<<<<

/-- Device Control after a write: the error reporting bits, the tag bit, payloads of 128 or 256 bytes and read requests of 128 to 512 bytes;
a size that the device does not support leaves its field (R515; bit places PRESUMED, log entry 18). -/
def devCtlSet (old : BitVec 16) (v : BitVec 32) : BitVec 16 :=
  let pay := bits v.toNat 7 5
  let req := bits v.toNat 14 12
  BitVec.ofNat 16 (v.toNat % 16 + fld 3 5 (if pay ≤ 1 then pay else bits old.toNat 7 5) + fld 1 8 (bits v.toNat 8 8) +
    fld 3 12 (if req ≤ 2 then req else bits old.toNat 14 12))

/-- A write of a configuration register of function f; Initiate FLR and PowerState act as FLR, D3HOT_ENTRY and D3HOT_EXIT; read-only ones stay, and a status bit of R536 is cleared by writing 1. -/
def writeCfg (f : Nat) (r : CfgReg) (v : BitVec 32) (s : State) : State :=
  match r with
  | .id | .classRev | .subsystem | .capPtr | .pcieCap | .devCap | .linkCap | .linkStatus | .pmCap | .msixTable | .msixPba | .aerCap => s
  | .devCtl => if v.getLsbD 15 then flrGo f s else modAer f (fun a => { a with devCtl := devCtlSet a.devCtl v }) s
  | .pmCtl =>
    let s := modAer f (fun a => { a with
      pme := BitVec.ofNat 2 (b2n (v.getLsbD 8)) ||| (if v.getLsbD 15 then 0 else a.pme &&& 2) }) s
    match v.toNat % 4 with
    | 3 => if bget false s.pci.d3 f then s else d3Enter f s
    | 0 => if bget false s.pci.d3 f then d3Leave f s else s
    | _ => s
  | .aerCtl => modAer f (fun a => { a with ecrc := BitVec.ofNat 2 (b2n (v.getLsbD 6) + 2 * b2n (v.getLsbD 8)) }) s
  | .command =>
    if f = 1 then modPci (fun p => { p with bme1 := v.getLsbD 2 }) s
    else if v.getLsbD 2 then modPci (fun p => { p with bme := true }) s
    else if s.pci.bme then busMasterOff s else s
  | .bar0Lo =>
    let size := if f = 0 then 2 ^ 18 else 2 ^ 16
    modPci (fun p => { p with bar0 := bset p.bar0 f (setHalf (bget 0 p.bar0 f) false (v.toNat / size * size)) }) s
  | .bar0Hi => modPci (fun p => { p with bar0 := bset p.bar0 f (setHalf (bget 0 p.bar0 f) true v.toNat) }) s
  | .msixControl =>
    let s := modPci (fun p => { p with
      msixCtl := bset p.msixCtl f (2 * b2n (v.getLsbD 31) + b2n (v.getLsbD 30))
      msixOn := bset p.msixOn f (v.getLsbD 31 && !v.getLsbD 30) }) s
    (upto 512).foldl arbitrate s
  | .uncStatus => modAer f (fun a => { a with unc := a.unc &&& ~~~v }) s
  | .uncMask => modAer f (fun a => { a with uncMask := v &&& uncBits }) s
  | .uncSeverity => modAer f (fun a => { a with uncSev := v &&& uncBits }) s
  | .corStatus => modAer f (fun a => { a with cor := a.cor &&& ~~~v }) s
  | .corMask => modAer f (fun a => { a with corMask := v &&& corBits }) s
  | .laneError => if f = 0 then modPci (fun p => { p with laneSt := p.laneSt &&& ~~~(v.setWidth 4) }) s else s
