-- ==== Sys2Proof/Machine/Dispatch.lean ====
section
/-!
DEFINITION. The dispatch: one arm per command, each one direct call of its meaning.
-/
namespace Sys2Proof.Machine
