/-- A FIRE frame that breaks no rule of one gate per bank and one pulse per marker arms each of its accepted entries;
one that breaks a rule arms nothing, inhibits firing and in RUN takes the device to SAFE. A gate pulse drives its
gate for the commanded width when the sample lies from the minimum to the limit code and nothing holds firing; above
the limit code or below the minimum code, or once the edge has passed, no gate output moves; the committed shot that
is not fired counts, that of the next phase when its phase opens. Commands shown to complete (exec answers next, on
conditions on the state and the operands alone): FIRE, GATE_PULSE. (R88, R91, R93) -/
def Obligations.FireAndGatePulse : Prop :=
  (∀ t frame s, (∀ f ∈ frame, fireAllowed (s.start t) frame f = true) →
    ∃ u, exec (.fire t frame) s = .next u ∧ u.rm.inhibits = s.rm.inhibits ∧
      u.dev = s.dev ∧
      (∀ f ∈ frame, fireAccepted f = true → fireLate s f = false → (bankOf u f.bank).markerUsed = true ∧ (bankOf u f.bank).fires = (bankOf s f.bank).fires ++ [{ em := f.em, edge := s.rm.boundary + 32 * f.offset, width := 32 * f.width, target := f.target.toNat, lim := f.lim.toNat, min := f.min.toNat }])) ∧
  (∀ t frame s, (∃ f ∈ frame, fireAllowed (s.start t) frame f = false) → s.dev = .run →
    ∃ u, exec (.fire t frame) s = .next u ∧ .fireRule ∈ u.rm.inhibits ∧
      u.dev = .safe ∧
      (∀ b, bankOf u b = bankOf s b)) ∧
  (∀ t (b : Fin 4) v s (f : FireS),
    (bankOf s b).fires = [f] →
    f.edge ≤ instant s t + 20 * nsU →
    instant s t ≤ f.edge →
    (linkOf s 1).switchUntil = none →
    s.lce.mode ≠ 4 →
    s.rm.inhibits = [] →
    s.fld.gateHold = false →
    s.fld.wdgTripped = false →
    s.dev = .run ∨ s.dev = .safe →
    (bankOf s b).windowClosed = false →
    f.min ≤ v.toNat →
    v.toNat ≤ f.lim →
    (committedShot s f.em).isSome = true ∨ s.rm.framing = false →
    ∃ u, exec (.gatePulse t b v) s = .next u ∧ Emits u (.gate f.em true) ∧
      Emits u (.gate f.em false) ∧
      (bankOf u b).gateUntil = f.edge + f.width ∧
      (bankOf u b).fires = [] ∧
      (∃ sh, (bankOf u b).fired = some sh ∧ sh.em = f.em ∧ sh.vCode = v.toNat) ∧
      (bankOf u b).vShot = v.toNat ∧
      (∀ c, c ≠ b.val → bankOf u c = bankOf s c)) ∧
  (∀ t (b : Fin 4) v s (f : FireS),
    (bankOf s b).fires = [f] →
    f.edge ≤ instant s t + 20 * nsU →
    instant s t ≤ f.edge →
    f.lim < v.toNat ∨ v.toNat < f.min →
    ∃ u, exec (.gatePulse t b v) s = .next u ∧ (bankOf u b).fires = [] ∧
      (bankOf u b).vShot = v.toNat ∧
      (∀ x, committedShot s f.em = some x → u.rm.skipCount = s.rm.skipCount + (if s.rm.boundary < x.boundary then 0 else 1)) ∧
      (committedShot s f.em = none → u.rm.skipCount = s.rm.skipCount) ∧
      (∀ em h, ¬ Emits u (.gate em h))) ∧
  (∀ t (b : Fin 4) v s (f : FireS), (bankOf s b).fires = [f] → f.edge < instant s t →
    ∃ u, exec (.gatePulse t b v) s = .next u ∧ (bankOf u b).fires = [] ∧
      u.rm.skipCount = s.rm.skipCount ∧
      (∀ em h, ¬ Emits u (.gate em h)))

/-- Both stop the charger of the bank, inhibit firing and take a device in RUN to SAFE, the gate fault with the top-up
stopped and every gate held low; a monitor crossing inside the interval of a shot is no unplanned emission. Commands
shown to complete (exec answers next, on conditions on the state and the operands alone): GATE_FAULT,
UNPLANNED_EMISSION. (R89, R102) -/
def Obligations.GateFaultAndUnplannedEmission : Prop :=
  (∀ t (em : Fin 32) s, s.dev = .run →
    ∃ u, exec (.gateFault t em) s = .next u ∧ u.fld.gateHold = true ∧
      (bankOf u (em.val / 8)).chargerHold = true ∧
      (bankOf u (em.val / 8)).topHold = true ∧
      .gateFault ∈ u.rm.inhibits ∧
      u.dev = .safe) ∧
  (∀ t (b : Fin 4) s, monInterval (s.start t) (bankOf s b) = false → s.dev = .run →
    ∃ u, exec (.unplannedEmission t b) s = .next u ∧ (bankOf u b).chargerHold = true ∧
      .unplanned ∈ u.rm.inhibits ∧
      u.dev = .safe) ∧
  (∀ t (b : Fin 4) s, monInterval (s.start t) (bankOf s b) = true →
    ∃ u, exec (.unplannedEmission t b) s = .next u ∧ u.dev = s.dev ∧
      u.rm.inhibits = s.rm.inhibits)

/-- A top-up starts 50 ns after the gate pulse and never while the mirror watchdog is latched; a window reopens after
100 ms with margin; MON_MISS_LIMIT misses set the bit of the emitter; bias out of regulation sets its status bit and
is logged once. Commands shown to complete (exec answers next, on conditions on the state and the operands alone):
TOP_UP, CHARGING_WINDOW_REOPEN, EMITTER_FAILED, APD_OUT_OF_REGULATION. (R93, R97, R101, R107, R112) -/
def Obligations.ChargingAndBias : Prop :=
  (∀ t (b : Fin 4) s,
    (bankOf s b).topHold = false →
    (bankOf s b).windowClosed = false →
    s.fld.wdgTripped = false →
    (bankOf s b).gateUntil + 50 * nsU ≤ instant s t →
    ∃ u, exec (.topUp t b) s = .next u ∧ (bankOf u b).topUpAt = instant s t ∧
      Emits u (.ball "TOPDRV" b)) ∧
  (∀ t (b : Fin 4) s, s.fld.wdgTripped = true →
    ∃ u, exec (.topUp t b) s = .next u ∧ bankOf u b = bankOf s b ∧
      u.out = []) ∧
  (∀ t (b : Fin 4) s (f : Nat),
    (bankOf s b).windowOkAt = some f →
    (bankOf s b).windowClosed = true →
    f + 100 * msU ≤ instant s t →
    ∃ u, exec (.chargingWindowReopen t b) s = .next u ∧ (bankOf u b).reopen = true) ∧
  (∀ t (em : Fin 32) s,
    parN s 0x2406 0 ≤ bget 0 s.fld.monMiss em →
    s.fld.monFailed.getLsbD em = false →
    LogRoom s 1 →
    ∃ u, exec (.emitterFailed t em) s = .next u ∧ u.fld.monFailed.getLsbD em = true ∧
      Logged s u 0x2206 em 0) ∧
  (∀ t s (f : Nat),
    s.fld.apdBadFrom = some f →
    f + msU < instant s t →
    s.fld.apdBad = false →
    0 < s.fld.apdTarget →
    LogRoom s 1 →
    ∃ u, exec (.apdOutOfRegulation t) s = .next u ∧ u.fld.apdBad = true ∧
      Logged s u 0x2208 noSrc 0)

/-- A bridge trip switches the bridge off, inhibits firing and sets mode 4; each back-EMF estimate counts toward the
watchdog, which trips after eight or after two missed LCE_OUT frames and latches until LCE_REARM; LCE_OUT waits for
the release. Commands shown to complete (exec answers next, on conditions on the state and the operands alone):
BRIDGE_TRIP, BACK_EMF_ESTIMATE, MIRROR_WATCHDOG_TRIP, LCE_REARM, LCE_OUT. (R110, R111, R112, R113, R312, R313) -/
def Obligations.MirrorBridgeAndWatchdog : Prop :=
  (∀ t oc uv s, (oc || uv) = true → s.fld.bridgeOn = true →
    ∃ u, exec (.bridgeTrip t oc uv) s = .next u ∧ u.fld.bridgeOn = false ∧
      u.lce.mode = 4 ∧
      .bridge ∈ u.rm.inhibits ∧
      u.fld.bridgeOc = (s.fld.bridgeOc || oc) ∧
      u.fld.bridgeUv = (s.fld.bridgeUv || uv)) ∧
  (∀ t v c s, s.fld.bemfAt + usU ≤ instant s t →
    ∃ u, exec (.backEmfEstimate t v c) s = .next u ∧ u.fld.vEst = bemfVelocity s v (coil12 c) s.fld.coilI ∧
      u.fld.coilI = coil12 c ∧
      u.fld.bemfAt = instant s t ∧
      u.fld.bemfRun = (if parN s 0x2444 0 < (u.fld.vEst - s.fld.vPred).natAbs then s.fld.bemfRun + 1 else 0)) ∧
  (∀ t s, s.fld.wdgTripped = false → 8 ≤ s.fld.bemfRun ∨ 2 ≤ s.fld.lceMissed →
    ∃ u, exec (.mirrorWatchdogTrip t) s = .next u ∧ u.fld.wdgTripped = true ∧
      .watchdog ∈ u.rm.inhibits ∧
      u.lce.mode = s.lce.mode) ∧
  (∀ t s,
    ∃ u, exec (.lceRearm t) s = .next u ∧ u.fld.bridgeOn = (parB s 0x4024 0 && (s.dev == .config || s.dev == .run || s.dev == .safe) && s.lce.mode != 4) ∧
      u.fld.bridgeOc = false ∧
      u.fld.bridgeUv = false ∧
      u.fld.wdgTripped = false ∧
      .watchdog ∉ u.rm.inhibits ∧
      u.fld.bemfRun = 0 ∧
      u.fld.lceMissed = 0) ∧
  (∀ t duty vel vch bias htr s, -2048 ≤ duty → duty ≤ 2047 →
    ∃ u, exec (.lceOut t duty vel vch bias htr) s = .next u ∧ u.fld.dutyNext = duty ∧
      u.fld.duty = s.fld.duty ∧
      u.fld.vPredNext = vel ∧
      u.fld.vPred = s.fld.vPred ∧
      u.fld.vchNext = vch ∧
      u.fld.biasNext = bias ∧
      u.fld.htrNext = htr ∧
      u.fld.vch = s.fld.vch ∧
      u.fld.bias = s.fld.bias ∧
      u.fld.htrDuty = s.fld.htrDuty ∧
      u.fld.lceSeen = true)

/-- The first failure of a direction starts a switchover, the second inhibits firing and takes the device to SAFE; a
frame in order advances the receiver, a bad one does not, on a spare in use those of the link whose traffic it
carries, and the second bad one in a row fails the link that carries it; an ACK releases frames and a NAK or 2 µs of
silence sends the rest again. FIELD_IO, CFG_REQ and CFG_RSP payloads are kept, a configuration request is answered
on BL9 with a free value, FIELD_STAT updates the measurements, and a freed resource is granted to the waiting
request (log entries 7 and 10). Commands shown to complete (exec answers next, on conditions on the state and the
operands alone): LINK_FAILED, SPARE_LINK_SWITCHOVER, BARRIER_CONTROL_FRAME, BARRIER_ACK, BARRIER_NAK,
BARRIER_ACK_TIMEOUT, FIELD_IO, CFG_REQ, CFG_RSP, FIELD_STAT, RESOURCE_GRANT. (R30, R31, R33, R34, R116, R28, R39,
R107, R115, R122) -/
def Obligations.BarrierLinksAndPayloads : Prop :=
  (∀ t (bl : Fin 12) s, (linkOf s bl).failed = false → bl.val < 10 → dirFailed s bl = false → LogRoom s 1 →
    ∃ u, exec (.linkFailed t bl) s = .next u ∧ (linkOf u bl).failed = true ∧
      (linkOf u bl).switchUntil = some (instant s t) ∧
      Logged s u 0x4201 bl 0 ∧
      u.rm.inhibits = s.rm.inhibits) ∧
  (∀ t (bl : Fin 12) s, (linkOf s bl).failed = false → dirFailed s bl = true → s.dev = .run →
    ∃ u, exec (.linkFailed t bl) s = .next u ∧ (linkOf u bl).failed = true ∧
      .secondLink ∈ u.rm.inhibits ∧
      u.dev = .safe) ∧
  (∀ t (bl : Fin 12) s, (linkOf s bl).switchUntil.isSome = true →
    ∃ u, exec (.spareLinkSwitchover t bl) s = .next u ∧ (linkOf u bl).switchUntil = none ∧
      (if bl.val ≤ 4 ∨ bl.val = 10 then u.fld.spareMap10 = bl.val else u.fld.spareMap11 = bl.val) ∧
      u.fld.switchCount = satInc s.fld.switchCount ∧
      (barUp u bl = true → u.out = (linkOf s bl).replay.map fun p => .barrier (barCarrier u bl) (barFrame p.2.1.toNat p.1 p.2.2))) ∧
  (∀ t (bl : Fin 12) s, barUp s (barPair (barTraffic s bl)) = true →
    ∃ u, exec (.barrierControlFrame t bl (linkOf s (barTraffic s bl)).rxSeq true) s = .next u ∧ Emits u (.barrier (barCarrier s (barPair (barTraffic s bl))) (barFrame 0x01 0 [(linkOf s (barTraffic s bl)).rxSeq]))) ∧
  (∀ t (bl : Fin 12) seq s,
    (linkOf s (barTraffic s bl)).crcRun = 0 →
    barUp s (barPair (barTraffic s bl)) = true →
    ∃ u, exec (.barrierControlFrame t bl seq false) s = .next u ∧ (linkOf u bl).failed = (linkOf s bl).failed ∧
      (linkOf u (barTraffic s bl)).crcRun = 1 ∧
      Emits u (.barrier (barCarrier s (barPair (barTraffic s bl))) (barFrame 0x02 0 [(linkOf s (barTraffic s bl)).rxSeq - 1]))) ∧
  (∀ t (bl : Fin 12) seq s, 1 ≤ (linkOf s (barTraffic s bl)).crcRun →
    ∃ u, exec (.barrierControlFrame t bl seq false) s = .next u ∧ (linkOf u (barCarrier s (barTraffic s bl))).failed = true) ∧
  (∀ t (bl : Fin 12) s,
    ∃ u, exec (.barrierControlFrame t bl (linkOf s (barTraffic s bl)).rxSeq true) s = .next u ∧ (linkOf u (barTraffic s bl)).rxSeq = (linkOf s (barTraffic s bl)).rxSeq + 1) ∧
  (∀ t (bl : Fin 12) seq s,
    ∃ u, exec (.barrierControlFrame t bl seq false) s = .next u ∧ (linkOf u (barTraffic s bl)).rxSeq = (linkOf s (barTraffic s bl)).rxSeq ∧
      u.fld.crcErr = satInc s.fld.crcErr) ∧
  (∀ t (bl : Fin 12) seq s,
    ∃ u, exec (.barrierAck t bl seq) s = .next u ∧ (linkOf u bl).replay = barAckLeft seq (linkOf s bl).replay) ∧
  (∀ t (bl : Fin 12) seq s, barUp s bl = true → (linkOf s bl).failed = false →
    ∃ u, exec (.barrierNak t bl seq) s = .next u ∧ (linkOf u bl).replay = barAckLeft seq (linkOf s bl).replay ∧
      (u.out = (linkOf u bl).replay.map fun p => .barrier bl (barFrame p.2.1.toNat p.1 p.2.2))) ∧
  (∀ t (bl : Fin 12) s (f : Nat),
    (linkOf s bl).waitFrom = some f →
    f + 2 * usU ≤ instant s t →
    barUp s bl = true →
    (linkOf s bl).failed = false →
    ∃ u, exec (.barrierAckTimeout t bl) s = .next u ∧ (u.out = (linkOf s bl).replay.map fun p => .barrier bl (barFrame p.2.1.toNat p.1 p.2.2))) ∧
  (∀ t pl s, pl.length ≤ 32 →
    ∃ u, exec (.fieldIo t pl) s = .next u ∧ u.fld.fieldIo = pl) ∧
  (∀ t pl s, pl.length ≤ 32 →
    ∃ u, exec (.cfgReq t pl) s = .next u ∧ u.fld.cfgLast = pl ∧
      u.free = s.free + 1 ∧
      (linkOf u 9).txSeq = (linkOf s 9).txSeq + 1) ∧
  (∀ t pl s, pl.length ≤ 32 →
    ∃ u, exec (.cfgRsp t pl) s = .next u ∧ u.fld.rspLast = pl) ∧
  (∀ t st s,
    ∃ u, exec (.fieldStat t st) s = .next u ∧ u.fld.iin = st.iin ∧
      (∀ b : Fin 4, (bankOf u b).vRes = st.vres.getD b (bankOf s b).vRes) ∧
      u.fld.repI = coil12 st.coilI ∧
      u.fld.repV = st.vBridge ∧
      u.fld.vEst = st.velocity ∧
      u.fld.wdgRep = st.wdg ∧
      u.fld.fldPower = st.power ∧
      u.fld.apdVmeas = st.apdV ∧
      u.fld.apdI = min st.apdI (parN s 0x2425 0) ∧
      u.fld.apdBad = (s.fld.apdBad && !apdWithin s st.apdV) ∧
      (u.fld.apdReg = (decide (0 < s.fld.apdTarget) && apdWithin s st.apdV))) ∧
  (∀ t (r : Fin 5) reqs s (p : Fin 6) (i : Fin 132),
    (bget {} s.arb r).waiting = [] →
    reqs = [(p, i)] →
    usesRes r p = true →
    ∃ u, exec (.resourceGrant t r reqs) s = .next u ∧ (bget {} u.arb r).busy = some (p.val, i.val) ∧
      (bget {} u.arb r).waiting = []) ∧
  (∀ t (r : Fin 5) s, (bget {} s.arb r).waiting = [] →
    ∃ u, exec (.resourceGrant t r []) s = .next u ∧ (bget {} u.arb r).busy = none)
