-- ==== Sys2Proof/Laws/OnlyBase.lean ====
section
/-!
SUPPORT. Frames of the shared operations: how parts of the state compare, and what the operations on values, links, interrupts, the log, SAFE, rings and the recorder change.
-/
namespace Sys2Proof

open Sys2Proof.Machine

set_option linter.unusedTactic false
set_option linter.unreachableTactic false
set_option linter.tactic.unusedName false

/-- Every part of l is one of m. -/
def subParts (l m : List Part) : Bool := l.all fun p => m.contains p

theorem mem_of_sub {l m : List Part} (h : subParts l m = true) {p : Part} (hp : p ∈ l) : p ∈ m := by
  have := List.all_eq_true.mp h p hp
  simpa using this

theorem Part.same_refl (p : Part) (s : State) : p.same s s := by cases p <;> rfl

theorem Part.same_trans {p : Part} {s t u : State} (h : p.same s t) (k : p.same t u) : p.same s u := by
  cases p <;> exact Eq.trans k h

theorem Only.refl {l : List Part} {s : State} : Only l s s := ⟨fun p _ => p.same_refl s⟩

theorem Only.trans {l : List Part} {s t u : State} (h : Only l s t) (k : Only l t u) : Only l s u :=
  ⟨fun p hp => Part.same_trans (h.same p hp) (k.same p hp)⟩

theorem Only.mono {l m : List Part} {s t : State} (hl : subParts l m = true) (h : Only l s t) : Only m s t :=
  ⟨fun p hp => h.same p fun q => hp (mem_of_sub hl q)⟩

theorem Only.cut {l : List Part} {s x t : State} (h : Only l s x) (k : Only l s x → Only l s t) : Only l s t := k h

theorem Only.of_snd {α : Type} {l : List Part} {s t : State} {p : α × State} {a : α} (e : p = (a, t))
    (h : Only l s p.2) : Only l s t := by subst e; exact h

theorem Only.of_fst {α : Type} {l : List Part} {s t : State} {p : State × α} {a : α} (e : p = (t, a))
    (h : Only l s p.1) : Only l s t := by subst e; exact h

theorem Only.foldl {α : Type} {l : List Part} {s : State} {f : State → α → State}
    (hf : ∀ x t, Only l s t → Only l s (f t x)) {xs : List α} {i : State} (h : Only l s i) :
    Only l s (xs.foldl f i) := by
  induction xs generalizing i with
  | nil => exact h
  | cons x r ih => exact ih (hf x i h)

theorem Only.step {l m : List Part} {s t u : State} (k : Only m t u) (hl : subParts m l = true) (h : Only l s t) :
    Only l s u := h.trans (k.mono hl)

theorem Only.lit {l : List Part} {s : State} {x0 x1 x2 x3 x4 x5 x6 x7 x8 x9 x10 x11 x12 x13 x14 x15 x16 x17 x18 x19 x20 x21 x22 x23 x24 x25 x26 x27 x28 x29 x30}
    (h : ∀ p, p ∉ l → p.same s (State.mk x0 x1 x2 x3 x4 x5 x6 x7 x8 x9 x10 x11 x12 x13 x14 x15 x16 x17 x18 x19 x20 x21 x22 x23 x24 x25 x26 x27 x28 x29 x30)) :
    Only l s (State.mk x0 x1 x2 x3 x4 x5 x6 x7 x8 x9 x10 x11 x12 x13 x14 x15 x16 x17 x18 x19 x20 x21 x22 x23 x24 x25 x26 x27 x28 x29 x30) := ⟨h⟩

>>>>

*Task item*
For each line of the entries that holds the word "dirFailed", pull that line out.

*Solution to the problem*
  (∀ t (bl : Fin 12) s, (linkOf s bl).failed = false → bl.val < 10 → dirFailed s bl = false → LogRoom s 1 →
  (∀ t (bl : Fin 12) s, (linkOf s bl).failed = false → dirFailed s bl = true → s.dev = .run →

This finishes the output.